- EXERCISE GOAL: Copy exactly the lines from the first line of the records below through the line containing "wait := (match s.line.wait with", including both, and nothing else.

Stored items
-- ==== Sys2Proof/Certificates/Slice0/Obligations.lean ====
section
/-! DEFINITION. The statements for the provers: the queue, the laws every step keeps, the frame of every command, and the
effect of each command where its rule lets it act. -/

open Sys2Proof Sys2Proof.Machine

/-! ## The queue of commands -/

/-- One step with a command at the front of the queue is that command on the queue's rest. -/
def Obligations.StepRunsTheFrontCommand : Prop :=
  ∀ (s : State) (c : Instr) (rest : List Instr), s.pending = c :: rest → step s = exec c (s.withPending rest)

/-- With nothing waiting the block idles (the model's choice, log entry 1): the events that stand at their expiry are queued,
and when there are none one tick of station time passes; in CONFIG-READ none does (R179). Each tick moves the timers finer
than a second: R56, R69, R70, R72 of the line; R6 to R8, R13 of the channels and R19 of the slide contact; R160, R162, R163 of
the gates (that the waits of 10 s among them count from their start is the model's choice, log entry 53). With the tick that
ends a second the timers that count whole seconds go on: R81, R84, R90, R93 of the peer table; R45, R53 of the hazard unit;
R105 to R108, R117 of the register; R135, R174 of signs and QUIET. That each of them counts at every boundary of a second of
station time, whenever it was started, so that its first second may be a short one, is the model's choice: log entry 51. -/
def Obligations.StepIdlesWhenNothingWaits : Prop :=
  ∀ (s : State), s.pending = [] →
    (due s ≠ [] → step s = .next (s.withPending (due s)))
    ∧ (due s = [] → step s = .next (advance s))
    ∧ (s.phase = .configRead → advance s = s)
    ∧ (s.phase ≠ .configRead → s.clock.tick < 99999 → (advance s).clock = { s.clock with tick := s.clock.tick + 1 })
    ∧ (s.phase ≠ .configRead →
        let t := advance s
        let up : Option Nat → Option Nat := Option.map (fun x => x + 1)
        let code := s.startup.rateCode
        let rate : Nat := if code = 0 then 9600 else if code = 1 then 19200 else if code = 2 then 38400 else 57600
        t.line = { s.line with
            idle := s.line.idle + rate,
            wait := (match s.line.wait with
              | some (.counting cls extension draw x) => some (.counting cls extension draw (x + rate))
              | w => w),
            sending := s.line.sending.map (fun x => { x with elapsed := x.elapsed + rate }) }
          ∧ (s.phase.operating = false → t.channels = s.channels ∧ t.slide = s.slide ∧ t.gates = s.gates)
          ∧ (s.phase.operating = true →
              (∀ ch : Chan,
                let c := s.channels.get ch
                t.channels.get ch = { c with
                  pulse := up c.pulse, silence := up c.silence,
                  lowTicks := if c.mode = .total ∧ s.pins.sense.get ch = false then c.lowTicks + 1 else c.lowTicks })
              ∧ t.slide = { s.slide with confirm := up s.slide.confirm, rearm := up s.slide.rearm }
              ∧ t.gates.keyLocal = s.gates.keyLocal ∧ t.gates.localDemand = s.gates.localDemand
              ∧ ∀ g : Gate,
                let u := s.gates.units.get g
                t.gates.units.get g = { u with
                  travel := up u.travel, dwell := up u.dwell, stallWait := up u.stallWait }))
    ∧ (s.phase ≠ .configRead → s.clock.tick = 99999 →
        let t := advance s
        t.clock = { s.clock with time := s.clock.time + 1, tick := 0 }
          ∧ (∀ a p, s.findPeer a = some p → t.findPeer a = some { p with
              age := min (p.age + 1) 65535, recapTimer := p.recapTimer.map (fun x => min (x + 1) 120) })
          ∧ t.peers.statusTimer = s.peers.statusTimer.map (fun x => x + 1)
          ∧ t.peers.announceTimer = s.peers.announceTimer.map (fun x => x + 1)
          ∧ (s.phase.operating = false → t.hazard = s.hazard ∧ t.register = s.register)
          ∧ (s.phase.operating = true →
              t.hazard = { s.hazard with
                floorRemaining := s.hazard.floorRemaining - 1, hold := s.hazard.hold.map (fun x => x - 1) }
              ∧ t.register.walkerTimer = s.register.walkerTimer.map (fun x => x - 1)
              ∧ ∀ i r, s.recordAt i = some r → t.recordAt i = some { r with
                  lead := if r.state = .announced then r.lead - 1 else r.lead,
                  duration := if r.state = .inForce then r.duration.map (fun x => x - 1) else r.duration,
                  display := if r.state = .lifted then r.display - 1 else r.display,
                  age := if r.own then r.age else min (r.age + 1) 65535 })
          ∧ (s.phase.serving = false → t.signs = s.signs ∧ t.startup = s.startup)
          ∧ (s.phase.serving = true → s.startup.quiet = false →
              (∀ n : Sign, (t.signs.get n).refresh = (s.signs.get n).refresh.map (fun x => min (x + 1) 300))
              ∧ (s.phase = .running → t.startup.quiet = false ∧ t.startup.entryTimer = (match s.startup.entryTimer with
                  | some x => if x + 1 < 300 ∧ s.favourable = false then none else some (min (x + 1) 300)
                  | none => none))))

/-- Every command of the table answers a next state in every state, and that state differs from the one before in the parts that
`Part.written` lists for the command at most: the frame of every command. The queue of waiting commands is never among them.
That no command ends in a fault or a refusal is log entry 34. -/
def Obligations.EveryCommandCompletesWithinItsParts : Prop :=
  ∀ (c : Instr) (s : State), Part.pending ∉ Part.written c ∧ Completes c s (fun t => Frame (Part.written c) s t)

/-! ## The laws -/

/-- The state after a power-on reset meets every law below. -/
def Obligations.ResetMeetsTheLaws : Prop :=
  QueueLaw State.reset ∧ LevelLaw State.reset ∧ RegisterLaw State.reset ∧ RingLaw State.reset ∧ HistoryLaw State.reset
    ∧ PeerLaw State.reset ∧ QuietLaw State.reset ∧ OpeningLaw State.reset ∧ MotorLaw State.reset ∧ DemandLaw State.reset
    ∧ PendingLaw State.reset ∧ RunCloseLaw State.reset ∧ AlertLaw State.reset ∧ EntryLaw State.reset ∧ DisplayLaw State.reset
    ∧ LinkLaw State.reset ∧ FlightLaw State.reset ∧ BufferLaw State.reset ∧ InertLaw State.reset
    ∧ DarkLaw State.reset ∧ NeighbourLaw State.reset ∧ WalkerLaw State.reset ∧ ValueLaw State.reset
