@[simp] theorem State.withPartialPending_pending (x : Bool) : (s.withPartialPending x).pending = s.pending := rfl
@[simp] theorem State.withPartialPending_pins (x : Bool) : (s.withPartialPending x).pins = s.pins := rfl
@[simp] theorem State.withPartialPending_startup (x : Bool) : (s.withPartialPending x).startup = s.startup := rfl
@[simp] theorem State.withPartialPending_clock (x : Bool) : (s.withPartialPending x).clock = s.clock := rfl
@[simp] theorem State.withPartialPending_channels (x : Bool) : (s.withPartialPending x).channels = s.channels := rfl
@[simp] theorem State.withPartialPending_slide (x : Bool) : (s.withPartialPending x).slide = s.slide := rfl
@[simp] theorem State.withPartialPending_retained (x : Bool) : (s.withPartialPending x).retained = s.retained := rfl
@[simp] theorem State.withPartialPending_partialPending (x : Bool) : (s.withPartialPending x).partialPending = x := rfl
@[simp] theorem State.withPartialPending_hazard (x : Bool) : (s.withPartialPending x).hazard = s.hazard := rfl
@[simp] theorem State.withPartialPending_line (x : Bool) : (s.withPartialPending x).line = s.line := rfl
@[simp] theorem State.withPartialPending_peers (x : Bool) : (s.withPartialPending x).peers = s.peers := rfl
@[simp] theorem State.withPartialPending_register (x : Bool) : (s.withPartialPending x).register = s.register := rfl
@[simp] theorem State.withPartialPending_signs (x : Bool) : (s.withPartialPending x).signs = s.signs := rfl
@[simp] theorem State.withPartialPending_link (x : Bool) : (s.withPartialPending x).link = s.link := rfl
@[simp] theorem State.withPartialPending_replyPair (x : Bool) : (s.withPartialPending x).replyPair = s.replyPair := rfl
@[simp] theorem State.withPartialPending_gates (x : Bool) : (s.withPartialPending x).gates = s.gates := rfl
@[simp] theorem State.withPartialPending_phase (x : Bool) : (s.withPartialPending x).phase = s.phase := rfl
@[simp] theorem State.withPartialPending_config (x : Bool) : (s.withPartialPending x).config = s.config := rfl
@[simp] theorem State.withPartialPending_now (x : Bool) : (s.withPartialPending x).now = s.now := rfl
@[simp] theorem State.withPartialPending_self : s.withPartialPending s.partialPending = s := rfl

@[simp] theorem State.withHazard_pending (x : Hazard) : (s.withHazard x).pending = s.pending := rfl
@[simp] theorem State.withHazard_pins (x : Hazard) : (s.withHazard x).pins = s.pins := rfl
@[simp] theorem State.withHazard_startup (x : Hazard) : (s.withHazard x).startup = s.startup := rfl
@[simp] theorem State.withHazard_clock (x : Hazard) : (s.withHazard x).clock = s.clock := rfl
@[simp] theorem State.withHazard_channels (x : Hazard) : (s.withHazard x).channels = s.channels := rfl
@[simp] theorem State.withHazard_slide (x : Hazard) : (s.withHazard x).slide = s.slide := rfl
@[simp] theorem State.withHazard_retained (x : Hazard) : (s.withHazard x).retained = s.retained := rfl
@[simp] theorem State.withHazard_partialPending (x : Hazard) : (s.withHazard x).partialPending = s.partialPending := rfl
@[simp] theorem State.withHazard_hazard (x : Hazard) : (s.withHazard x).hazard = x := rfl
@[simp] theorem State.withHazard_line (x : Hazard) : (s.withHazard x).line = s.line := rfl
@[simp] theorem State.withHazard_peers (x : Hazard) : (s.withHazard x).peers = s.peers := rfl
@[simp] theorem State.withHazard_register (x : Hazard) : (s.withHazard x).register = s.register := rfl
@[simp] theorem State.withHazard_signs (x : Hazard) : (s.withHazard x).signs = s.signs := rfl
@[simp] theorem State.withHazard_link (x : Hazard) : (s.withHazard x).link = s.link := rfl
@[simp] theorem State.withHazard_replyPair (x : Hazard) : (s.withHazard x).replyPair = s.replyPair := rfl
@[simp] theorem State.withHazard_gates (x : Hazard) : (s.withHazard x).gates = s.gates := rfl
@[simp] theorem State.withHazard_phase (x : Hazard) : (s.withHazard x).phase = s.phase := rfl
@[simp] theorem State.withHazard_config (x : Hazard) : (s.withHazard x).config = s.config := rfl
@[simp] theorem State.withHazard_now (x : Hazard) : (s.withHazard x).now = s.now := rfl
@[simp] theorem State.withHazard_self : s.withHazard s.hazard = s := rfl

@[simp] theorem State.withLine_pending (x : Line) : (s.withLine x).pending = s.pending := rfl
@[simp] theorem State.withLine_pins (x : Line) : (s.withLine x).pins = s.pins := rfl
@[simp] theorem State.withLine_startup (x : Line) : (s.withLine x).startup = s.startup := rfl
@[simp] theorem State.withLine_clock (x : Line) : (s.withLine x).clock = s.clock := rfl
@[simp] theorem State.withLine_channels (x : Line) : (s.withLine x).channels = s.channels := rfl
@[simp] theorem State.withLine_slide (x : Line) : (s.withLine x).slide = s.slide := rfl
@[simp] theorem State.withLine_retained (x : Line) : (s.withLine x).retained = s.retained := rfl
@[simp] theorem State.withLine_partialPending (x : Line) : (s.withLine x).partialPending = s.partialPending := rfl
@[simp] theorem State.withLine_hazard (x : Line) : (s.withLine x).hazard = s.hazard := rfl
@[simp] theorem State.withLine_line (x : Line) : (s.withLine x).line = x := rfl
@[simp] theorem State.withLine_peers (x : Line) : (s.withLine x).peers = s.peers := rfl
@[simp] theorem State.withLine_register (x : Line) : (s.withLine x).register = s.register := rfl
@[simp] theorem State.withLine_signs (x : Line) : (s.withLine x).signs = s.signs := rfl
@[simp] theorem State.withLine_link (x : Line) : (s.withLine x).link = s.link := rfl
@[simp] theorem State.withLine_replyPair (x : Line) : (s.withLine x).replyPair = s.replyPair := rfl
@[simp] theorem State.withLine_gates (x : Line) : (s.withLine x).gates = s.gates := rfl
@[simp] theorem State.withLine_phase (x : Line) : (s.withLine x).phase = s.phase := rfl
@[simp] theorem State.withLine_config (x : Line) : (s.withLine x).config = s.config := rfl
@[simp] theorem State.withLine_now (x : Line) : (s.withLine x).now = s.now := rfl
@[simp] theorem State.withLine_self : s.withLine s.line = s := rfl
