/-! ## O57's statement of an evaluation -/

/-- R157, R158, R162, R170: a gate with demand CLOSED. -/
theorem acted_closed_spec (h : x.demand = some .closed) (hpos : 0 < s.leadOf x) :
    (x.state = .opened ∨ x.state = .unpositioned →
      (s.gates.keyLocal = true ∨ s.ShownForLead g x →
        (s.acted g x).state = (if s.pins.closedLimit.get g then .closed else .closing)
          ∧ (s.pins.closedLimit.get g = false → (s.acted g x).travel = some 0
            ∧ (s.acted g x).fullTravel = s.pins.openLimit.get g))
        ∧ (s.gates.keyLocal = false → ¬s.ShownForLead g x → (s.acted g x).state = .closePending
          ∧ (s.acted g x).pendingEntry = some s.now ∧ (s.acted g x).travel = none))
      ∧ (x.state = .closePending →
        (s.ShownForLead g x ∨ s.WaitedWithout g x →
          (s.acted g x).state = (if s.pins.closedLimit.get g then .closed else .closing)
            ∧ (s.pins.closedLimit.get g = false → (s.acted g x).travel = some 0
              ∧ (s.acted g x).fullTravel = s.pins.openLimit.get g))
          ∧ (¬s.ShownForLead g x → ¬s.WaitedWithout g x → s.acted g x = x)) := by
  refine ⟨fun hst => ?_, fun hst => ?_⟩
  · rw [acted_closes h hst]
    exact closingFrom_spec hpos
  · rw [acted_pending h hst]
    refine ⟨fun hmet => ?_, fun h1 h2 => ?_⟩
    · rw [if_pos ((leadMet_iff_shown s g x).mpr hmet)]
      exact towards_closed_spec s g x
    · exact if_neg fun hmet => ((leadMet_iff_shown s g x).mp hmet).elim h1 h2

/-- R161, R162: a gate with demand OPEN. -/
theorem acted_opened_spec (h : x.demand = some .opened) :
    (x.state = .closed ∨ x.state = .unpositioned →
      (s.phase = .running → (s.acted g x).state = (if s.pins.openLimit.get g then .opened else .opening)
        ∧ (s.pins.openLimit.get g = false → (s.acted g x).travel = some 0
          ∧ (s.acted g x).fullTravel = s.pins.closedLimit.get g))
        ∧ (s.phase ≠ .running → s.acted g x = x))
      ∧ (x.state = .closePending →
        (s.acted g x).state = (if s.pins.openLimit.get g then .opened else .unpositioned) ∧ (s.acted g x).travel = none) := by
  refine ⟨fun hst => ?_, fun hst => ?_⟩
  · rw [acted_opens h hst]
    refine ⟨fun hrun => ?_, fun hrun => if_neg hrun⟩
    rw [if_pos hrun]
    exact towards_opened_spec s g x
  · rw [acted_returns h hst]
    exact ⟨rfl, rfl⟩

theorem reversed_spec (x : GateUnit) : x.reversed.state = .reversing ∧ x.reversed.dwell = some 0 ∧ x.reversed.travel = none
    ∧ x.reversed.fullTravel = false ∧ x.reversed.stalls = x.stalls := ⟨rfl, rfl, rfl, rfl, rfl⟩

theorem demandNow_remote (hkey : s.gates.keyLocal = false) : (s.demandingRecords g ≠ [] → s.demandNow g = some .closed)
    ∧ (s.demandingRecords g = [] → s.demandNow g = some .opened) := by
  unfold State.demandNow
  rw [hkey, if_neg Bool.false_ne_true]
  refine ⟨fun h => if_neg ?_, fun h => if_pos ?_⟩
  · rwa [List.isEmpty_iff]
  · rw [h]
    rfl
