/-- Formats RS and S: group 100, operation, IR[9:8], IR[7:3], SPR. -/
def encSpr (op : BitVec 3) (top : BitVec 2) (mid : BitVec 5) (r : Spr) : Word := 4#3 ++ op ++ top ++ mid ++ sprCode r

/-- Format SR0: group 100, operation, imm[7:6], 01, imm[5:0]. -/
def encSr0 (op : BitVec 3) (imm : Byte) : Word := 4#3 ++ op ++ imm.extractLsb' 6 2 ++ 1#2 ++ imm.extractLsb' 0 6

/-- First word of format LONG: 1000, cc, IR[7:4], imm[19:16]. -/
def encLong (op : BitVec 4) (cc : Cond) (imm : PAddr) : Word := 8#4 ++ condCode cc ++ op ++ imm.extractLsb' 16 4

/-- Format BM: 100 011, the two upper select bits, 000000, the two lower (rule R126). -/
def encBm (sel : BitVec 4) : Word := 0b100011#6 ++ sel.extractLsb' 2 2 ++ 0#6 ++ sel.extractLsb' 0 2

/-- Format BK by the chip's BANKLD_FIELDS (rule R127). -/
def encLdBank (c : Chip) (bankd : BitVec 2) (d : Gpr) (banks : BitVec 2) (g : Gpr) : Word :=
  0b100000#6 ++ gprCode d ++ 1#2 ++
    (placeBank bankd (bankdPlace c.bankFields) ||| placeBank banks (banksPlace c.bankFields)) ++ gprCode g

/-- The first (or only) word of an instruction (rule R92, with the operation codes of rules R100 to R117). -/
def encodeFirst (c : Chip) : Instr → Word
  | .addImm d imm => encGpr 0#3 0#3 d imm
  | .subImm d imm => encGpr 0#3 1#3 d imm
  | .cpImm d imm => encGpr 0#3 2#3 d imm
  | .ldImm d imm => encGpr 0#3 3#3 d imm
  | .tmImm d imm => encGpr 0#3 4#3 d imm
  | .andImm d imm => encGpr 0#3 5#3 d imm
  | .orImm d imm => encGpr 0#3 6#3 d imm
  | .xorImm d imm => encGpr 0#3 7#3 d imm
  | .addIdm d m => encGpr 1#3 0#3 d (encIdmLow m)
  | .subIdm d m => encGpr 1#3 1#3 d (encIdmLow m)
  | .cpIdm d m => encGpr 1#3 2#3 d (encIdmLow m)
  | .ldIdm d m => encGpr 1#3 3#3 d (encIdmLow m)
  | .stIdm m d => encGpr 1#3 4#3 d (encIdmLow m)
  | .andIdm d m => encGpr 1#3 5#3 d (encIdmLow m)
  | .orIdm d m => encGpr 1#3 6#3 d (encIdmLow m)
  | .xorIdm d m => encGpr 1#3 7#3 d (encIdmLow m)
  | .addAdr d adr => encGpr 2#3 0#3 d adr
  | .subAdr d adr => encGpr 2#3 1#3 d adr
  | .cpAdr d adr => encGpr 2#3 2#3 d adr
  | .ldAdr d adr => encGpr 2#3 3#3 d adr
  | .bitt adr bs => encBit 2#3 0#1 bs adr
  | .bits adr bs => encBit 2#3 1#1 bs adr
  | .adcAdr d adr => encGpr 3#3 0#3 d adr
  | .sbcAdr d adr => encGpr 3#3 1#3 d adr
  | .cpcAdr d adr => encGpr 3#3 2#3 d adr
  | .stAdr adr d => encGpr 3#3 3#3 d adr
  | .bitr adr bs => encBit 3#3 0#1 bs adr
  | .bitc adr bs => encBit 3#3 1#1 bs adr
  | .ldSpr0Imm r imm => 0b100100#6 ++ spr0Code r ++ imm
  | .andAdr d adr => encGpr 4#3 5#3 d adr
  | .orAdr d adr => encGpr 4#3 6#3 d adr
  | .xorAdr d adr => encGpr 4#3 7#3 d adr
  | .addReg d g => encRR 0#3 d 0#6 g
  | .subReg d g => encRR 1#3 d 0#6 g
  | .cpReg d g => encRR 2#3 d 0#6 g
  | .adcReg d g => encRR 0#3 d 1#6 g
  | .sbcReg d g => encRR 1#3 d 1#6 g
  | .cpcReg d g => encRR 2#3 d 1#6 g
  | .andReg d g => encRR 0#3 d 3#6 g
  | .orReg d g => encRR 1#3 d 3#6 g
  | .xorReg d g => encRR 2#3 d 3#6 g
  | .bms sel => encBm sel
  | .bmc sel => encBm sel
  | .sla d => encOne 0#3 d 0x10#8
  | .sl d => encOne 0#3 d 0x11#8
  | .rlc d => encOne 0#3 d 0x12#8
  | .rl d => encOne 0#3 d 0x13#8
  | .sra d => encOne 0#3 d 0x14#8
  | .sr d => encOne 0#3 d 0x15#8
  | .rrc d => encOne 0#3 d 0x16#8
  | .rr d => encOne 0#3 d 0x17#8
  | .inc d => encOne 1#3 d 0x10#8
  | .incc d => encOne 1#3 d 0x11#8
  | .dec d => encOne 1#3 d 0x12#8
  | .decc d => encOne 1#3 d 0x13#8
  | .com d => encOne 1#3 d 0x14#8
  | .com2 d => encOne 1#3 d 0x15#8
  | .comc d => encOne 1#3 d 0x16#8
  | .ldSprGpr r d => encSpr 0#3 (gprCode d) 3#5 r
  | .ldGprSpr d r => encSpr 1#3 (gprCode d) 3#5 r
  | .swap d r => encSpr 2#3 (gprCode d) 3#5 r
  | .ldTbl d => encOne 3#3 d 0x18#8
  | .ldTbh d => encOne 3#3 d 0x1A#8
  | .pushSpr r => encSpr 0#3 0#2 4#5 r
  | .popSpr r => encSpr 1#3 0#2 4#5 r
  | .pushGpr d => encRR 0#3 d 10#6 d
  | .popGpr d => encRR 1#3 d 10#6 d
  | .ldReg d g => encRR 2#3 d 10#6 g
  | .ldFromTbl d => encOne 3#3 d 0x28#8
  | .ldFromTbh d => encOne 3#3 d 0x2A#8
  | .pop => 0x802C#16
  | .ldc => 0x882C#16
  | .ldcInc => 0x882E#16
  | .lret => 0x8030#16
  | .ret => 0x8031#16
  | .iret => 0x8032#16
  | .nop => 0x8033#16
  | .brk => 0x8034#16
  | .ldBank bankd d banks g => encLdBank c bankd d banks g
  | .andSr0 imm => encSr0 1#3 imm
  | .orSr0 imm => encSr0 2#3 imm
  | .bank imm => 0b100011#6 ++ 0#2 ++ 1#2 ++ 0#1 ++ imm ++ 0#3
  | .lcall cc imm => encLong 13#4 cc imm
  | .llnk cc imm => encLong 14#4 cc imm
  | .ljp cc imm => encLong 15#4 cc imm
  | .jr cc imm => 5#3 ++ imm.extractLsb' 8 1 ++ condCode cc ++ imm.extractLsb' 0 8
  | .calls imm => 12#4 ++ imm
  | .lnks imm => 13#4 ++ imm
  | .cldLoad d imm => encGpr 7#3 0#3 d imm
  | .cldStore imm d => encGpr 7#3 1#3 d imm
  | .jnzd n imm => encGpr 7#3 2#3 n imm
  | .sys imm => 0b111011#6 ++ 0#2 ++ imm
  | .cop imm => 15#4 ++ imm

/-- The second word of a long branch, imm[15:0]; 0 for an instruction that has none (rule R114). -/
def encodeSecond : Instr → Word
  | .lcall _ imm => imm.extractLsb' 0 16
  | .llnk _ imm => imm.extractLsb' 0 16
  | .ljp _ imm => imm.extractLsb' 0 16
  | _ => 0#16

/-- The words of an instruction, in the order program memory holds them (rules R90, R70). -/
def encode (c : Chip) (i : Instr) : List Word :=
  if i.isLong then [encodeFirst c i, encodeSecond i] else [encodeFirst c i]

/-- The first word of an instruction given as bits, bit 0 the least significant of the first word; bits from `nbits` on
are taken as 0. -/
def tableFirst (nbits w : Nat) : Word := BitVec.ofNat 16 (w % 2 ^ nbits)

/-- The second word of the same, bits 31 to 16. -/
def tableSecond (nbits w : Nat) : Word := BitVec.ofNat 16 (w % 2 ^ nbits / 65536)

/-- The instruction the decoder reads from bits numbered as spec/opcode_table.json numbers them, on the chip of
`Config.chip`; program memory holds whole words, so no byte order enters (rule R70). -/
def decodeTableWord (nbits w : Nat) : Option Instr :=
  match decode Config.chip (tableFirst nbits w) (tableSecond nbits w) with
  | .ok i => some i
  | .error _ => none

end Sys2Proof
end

- OUTPUT BELOW:
-- ==== Sys2Proof/Certificates/Slice0/Obligations.lean ====
section
/-! DEFINITION. The statements for the provers: the queue, the laws every step keeps, the frame of every command, and the
effect of each command where its rule lets it act. -/

open Sys2Proof Sys2Proof.Machine

/-! ## The queue of commands -/

/-- One step with a command at the front of the queue is that command on the queue's rest. -/
def Obligations.StepRunsTheFrontCommand : Prop :=
  ∀ (s : State) (c : Instr) (rest : List Instr), s.pending = c :: rest → step s = exec c (s.withPending rest)

/-- With nothing waiting the block idles (the model's choice, log entry 1): the events that stand at their expiry are queued,
and when there are none one tick of station time passes; in CONFIG-READ none does (R179). Each tick moves the timers finer
than a second: R56, R69, R70, R72 of the line; R6 to R8, R13 of the channels and R19 of the slide contact; R160, R162, R163 of
the gates (that the waits of 10 s among them count from their start is the model's choice, log entry 53). With the tick that
ends a second the timers that count whole seconds go on: R81, R84, R90, R93 of the peer table; R45, R53 of the hazard unit;
R105 to R108, R117 of the register; R135, R174 of signs and QUIET. That each of them counts at every boundary of a second of
station time, whenever it was started, so that its first second may be a short one, is the model's choice: log entry 51. -/
def Obligations.StepIdlesWhenNothingWaits : Prop :=
  ∀ (s : State), s.pending = [] →
    (due s ≠ [] → step s = .next (s.withPending (due s)))
    ∧ (due s = [] → step s = .next (advance s))
    ∧ (s.phase = .configRead → advance s = s)
    ∧ (s.phase ≠ .configRead → s.clock.tick < 99999 → (advance s).clock = { s.clock with tick := s.clock.tick + 1 })
    ∧ (s.phase ≠ .configRead →
        let t := advance s
        let up : Option Nat → Option Nat := Option.map (fun x => x + 1)
        let code := s.startup.rateCode
        let rate : Nat := if code = 0 then 9600 else if code = 1 then 19200 else if code = 2 then 38400 else 57600
        t.line = { s.line with
            idle := s.line.idle + rate,
            wait := (match s.line.wait with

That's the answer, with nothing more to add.